The human embryo reference27 was built by integrating previously published datasets consisting of 6 human embryonic datasets spanning early in vitro cultured human blastocysts28, 3D in vitro cultured human blastocysts until pre-gastrulation stages29,30,31, and a CS7, 16–19 d.p.f. human gastrula33 using fastMNN from batchelor (v.1.6.2)46 as recently described27. The raw counts for cells of human SEMs were aggregated within neighbourhood nodes as calculated using Milo47, resulting in 945 representative neighbourhoods, followed by projecting the summed counts matrix onto the assembled human embryo reference using MNN (mutual nearest neighbour correction)46, followed by stabilized UMAP projection using the umap_transform function from R package uwot (v.0.1.14)48 (Fig. 6e). Milo neighbourhoods for projects was chosen (rather than scMAP tool to map single-cells onto existing datasets) given the noise, and after verifying that the neighbourhoods were approximately homogenous in their cell-type composition. Note that we have checked the assigned cluster information for representative neighbourhoods and related neighbourhoods. As shown in Supplementary Fig. 16a, 97.5% and 83.7% of the related neighbourhoods have the same cell identity with representative neighbourhoods based on lineage information and Seurat cluster information, respectively. Thus, validating that the neighbourhoods are highly homogenous in their cell-type composition. Alluvial plot was used to compare the cell-type annotations of representative node SEM cells to the predicted identities obtained from scMAP32,49 (Supplementary Fig. 16b). The prediction results for SEM cells (after aggregation using neighbourhood methods) are shown here. The majority of SEM-epiblast-like, SEM-syncytiotrophoblast-like and SEM-YS/hypoblast-like cells were identified. However, the SEM Amnion-like and ExEM-like cells were determined as unassigned, which is probably due to the low number of embryonic reference cells for these cell types and the relatively low sequencing depth, as previously described33.

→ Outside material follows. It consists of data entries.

/-- An atomic performed at home for a peer, or a store through to the line as an exchange without return (R245, R453). Poison leaves an atomic's word as it
is; bytes stored are merged (R209). -/
def serveAtm (s : State) (p : Packet) : State :=
  let la := 128 * p.laddr
  let off := p.mask.toNat % 128
  let op := bits p.mask.toNat 7 4
  let z := atmSize p.mask
  let ret := bitAt p.mask.toNat 12
  let b := numOf (p.data.take 16) % 2 ^ (if op = 9 then 16 * z else 8 * z)
  let reply (s : State) (asid old : Nat) : State := replyWritten s asid la (replyPacket s p 7 0 (if ret then bytesOf 16 old else []) 0)
  match serveAs s p.vf p.cls with
  | .error st => replyTo s p 7 st [] 0
  | .ok a =>
    let asid := effAsid s a.tenant a.asid la
    if leaseRefuses s p.vf a la then replyTo s p 7 2 [] 0
    else match homeLoad s a (la + off) z .write with
      | (s, .line l _, old) =>
        if poisonOf l.poison off z && (ret || op ≠ 8) then replyTo s p 7 0 (if ret then bytesOf 16 0 else []) 3
        else
          let m := byteMask off z
          reply (if atomWrites op z old b then (homeWrite s a la m (dataWrite 0 off z (atomNew op z old b)) 0 (some p.src)).1 else s) asid old
      | (s, .mmio die o, _) =>
        let old := dieRead s die o z
        reply (if atomWrites op z old b then dieWrite s a.ring die o z (atomNew op z old b) else s) asid old
      | (s, .peer _, _) => replyTo s p 7 3 [] 0
      | (s, .cause _, _) => replyTo s p 7 refusedStatus [] 0
      | (s, .absent, _) => replyTo s p 7 refusedStatus [] 0
      | (s, .pinned, _) => keepRx s p

/-- FRD (R458): answered once every posted packet that it counts is performed; a VF that is not active is answered with STATUS 1. -/
def execFrd (p : Packet) (s : State) : Out :=
  .next (accept s p fun s => match serveAs s p.vf p.cls with
    | .error st => replyTo s p 9 st [] 0
    | .ok _ => answerFlushes { s with flushes := s.flushes ++ [p] })

/-! ### Replies -/

/-- The request that a reply answers. -/
def findReq (s : State) (p : Packet) (opc : Nat) : Option PeerReq := s.reqs.find? (fun r => r.tag == p.tag && r.dev == p.src && r.opc == opc)
/-- Take it off the list. -/
def dropReq (s : State) (r : PeerReq) : State := { s with reqs := s.reqs.filter (fun x => !(x.tag == r.tag && x.opc == r.opc)) }

/-- Whether an operation still awaits replies. -/
def awaits (s : State) (c seq : Nat) : Bool := s.reqs.any (fun r => match r.who with | .op c' q _ => c' == c && q == seq | .span _ | .host _ | .pref _ _ _ _ _ => false)

/-- Whether replies for a VF are dropped: it is draining (R459). -/
def replyDropped (s : State) (vf : Nat) : Bool := s.vfs.any (fun v => v.vf == vf && v.state == 2)

/-- The engine status of a reply's STATUS (R454). -/
def engStatus (st : Nat) : Nat := match st with | 1 => 2 | 2 => 5 | 3 => 3 | 4 => 7 | _ => 4

/-- A reply with a STATUS other than done, for some lanes of an operation: a fault of those lanes, of the subset, or an engine status. -/
def replyFails (s : State) (o : Op) (st : Nat) (lane : Nat → Bool) : State :=
  let k := statusCause st
  let ls := (LaneSet.toList o.lanes).filter lane
  let fs : List LaneFault := ls.map (fun i => { lane := i, cause := k, addr := (assoc o.addrs i).getD 0 })
  let more := awaits s s.cur.id o.seq
  if o.isWatch && o.behind s.cur then putOp s { o with peerWait := more, refused := true }
  else if o.isWatch then
    lateFaults (endWatch s o) o [{ lane := 0, cause := k, addr := (assoc o.addrs 0).getD 0 }]
  else match o.kind with
    | .engine d maj mi b own u go =>
      putOp s { o with peerWait := more, got := o.got ++ [(17, engStatus st)], kind := .engine d maj mi b (if own = 0 then engStatus st else own) u go }
    | .enq _ va _ => lateSubset s o k va
    | .fetch => noEligible (laneFaults (removeOp s o.seq) o.hold o.pc (ls.map (fun i => { lane := i, cause := k, addr := (assoc o.addrs 0).getD 0 })))
    | .load _ _ _ _ | .loadC _ _ _ _ | .atomic _ _ _ _ | .store _ _ =>
      settleOp { o with refused := false } { s := s, got := [], fs := fs, absent := [], refused := false, wait := more, poison := false }
    | .order _ _ | .afence _ _ | .pflush _ =>
      let o := { o with got := [(16, Nat.min k ((assoc o.got 16).getD k))], peerWait := more }
      if more then putOp s o else finishOrder (putOp s o) o
    | .loadS _ _ | .storeS _ | .atomicS _ _ _ | .put _ _ _ _ _ _ | .lease _ _ _ _ | .array _ => s

/-- Fill the local peer line of a reply (R214). -/
def fillPeer (s : State) (a : Acc) (la d : Nat) (poison : BitVec 2) : State :=
  match translate s a la .read with
  | .rem dev e =>
    (l2Fill s a
      { tagLine a (effAsid s a.tenant a.asid la) la e (some dev) with data := BitVec.ofNat 1024 d, valid := fullMask, poison := poison }).1
  | .loc _ _ | .absent | .cause _ => s

/-- Go on with an operation whose reply has come. -/
def goOn (s : State) (seq : Nat) : State :=
  match s.cur.ops.find? (fun o => o.seq == seq) with
  | none => s
  | some o => match o.kind with
    | .enq _ va q => if opReady s s.cur o then performEnq s o va q else s
    | .engine _ _ _ _ _ _ _ => if o.stage = 0 then engineGo s o else engineComplete s o
    | .fetch => s
    | .load _ _ _ _ | .loadC _ _ _ _ | .store _ _ | .atomic _ _ _ _ | .loadS _ _ | .storeS _ | .atomicS _ _ _ | .order _ _ | .afence _ _ | .pflush _
    | .put _ _ _ _ _ _ | .lease _ _ _ _ | .array _ => performOp s seq

/-! ### Host reads (R444) -/

/-- The VF entry of a host access, when it is active. -/
def hostVf (s : State) (vf : Nat) : Option Vf := s.vfs.find? (fun v => v.vf == vf && v.state == 1)

/-- The VF entry of a host access that has been taken: one that waits goes on while its VF is draining (R462). -/
def hostVfTaken (s : State) (vf : Nat) : Option Vf := s.vfs.find? (fun v => v.vf == vf && v.state ≠ 0)

/-- The agent of a VF's host accesses: a home agent of its ASID and tenant (R371, R444). -/
def hostAcc (v : Vf) : Acc := { core := none, asid := v.asid, tenant := v.tenant, ring := 0, harvest := false }

/-- Take a waiting read off the list. -/
def dropWait (s : State) (tag : Nat) : State := { s with hostWaits := s.hostWaits.filter (fun w => !(w.read && w.acc.tag = tag)) }
/-- Put a waiting read on the list, in its place. -/
def putWait (s : State) (w : HostWait) : State := { s with hostWaits := putWhere (fun x => x.read && x.acc.tag == w.acc.tag) w s.hostWaits }
/-- Tell the host. -/
def tellHost (s : State) (m : HostMsg) : State := { s with toHost := s.toHost ++ [m] }

/-- A byte of a VF's BAR0 beyond its counter page (R443): the mask bit of an MSI-X vector's entry, the pending bits, else zero (assumption 26). -/
def barByte (s : State) (vf o : Nat) : Byte :=
  if 4096 ≤ o && o < 4352 && o % 16 = 12 then (if (Cells.get s.msixMask vf).getLsbD ((o - 4096) / 16) then 1 else 0)
  else if o = 8192 || o = 8193 then (Cells.get s.msixPend vf).extractLsb' (8 * (o - 8192)) 8
  else 0

/-- The virtual address of a host access: in the window of BAR2, or from 2^36 on in the counter page at the start of BAR0 (R443, R444). -/
def hostVa (v : Vf) (off : Nat) : Nat := if off < 2 ^ 36 then v.winBase + off else v.cpage + (off - 2 ^ 36)

/-- Go on with a host read: bytes come line by line from home; an absent part or a peer is waited for. EP collects poison (R444). -/
def hostReadGo (fuel : Nat) (s : State) (w : HostWait) : State :=
  match fuel with
  | 0 => s
  | f + 1 =>
    match hostVfTaken s w.acc.vf with
    | none => tellHost (dropWait s w.acc.tag) (.unsupported w.acc.tag)
    | some v =>
      let pos := w.data.length
      if w.len ≤ pos then tellHost (dropWait s w.acc.tag) (.readData w.acc.tag (w.data.take w.len) w.acc.ep)
      else
        let va := hostVa v (w.acc.off + pos)
        let k := Nat.min (w.len - pos) (128 - va % 128)
        let fail (s : State) : State := tellHost (dropWait s w.acc.tag) (.unsupported w.acc.tag)
        let a := hostAcc v
        if 2 ^ 36 + 4096 ≤ w.acc.off + pos then
          hostReadGo f s { w with data := w.data ++ (List.range k).map (fun j => barByte s w.acc.vf (w.acc.off + pos - 2 ^ 36 + j)) }
        else match homeGet s a (lineOf va) .read with
        | (s, .line l held) =>
          let out := checkOut s l held (va % 128) k
          let s := out.1
          let l := out.2
          hostReadGo f s { w with data := w.data ++ bytesOf k (dataRead l.data (va % 128) k), acc := { w.acc with ep := w.acc.ep || poisonOf l.poison (va % 128) k } }
        | (s, .mmio die off) => hostReadGo f s { w with data := w.data ++ bytesOf k (dieRead s die (off + va % 128) k) }
        | (s, .peer dev) => if (peerCause s a.asid dev).isSome then fail s else askLine (putWait s w) a dev va (.host w.acc.tag)
        | (s, .absent) => putWait s { w with held := false }
        | (s, .cause _) => fail s
        | (s, .pinned) => putWait s { w with held := true }

/-- A peer's line has come for a host read. -/
def hostReadArrives (s : State) (tag : Nat) (p : Packet) : State :=
  match s.hostWaits.find? (fun w => w.read && w.acc.tag == tag) with
  | none => s
  | some w =>
    if p.status ≠ 0 then tellHost (dropWait s tag) (.unsupported tag)
    else
      let off := (w.acc.off + w.data.length) % 128
      let k := Nat.min (w.len - w.data.length) (128 - off)
      let d : BitVec 1024 := BitVec.ofNat 1024 (numOf (p.data.take 128))
      hostReadGo (w.len + 1) s { w with data := w.data ++ bytesOf k (dataRead d off k), acc := { w.acc with ep := w.acc.ep || p.poison ≠ 0 } }

/-- A line that a peer returned for a `pref` fills the L1 of its core (R260); one that the L1 has no way for is dropped. -/
def prefArrives (s : State) (a : Acc) (quoin la d : Nat) (poison : BitVec 2) : State :=
  let s := fillPeer s a la d poison
  match translate s a la .read with
  | .rem dev e =>
    let h : Line := { tagLine a (effAsid s a.tenant a.asid la) la e (some dev) with data := BitVec.ofNat 1024 d, valid := fullMask, poison := poison }
    (coreFill s a { core := a.core.getD 0, quoin := quoin, course := 0 } la 1 0 h false).1
  | .loc _ _ | .absent | .cause _ => s

/-- The reply to a read of a line: it fills the local peer line and serves what waited for it. A STATUS fails the lanes that `lane` tells. -/
def rdrReply (s : State) (p : Packet) (who : ReqWho) (lane : Op → Nat → Bool) : State :=
  let la := 128 * p.laddr
  let d := numOf (p.data.take 128)
  let bad : List (Nat × Nat) := if p.poison = 0 then [] else [(la + 1, 1)]
  match who with
  | .op c seq _ => atCourse s c (fun s =>
    match s.cur.ops.find? (fun o => o.seq == seq) with
    | none => s
    | some o =>
      if p.status ≠ 0 then replyFails s o p.status (lane o)
      else
        let s := fillPeer s (opAcc s.cur o) la d p.poison
        let s := putOp s { o with peerWait := awaits s c seq, data := o.data ++ [(la, d)] ++ bad }
        goOn s seq)
  | .span _ => if p.status ≠ 0 then s else match serveAs s p.vf p.cls with
    | .ok a => fillPeer s a la d p.poison
    | .error _ => s
  | .host t => hostReadArrives s t p
  | .pref core quoin asid tenant harvest =>
    if p.status ≠ 0 then s else prefArrives s { core := some core, asid := asid, tenant := tenant, ring := 0, harvest := harvest } quoin la d p.poison

/-- The reply to an atomic: the old value of a lane's word, when the lane asked for it; of a command's counter add that it is done; of a completion write
how it went (R307). -/
def atmrReply (s : State) (p : Packet) (who : ReqWho) : State :=
  match who with
  | .op c seq lane => atCourse s c (fun s =>
    match s.cur.ops.find? (fun o => o.seq == seq) with
    | none => s
    | some o =>
      if o.isEngine then
        goOn (if p.status ≠ 0 then replyFails s o p.status (fun _ => false) else putOp s { o with peerWait := false }) seq
      else if p.status ≠ 0 then replyFails s o p.status (fun i => i == lane)
      else
        let ret : Bool := o.dest ≠ .none
        let s := if ret then s else s.upd (fun c => c.addPeer p.src)
        settleOp o { s := s, got := [(lane, numOf p.data % 2 ^ (8 * o.accBytes))], fs := [], absent := [], refused := false,
                     wait := awaits s c seq, poison := ret && p.poison ≠ 0 })
  | .span id => completeSpan (completionReplied s id p.status) id
  | .host _ | .pref _ _ _ _ _ => s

Mouse extra-embryonic annotation analysis

RHOX5+ cells (>1 counts) were chosen for the analysis of extra-embryonic tissue. The cells were annotated on the basis of marker genes as previously conducted25, such that if at least 4 markers (3 in the case of SpA-TGC and SpT-Gly) were expressed (>0 counts), the cell was annotated in that category. In total, 26% of the annotated cells were annotated by multiple categories. The following markers were used as previously described25: chorion (Irx4, Esx1, Id1, Id3, Phlda2 and Klhl13); chorion progenitors (Sox3, Dusp6, Nat8l, Bmp4, Sox2, Esrrb and Eomes); intermediate chorion (Ascl2, Fgfr2, Cited1, Gjb3, Ndrg1, Irx2 and Irx3); uncommitted Ecto-placental cone (EPC) (Chsy1, Gjb3, Krt19, Lgals1, Cald1 and Ctsl); SpA-TGC (Ctla2a, Pecam1, Ramp3, Igfbp7 and Nos3); SpT-Gly (Dlx3, Car2, Ncam1, Pcdh12 and Tpbpa); TGC-progenitors (Adm, Fosl1, Hand1, Trpm5, Maged2 and Prl5a1); and p-TGC (Star, Serpinb9d, Hsd3b6, Rhox6 and Cts7). R ggplot was used to generated scatter plots along with geom_smooth(method=”lm”).

Mouse and Human IGV analysis

Bulk ATAC–seq and RNA-seq profiles in the proximity of selected genes (GATA3, GATA4 and GATA6) are presented using Broad IGV genome browser (v.2.16.2). Mouse datasets were taken from published datasets50,51,52 and from a Gene Expression Omnibus dataset (, as were human datasets4,12,53. Mouse enhancers were taken from a previously published study51, and human enhancers were taken from GeneHancer54. Open regions that overlapped with a promoter or an exon were excluded from the analysis. Potential enhancers in these regions were manually curated.

Reporting summary

Further information on research design is available in the Nature Portfolio Reporting Summary linked to this article.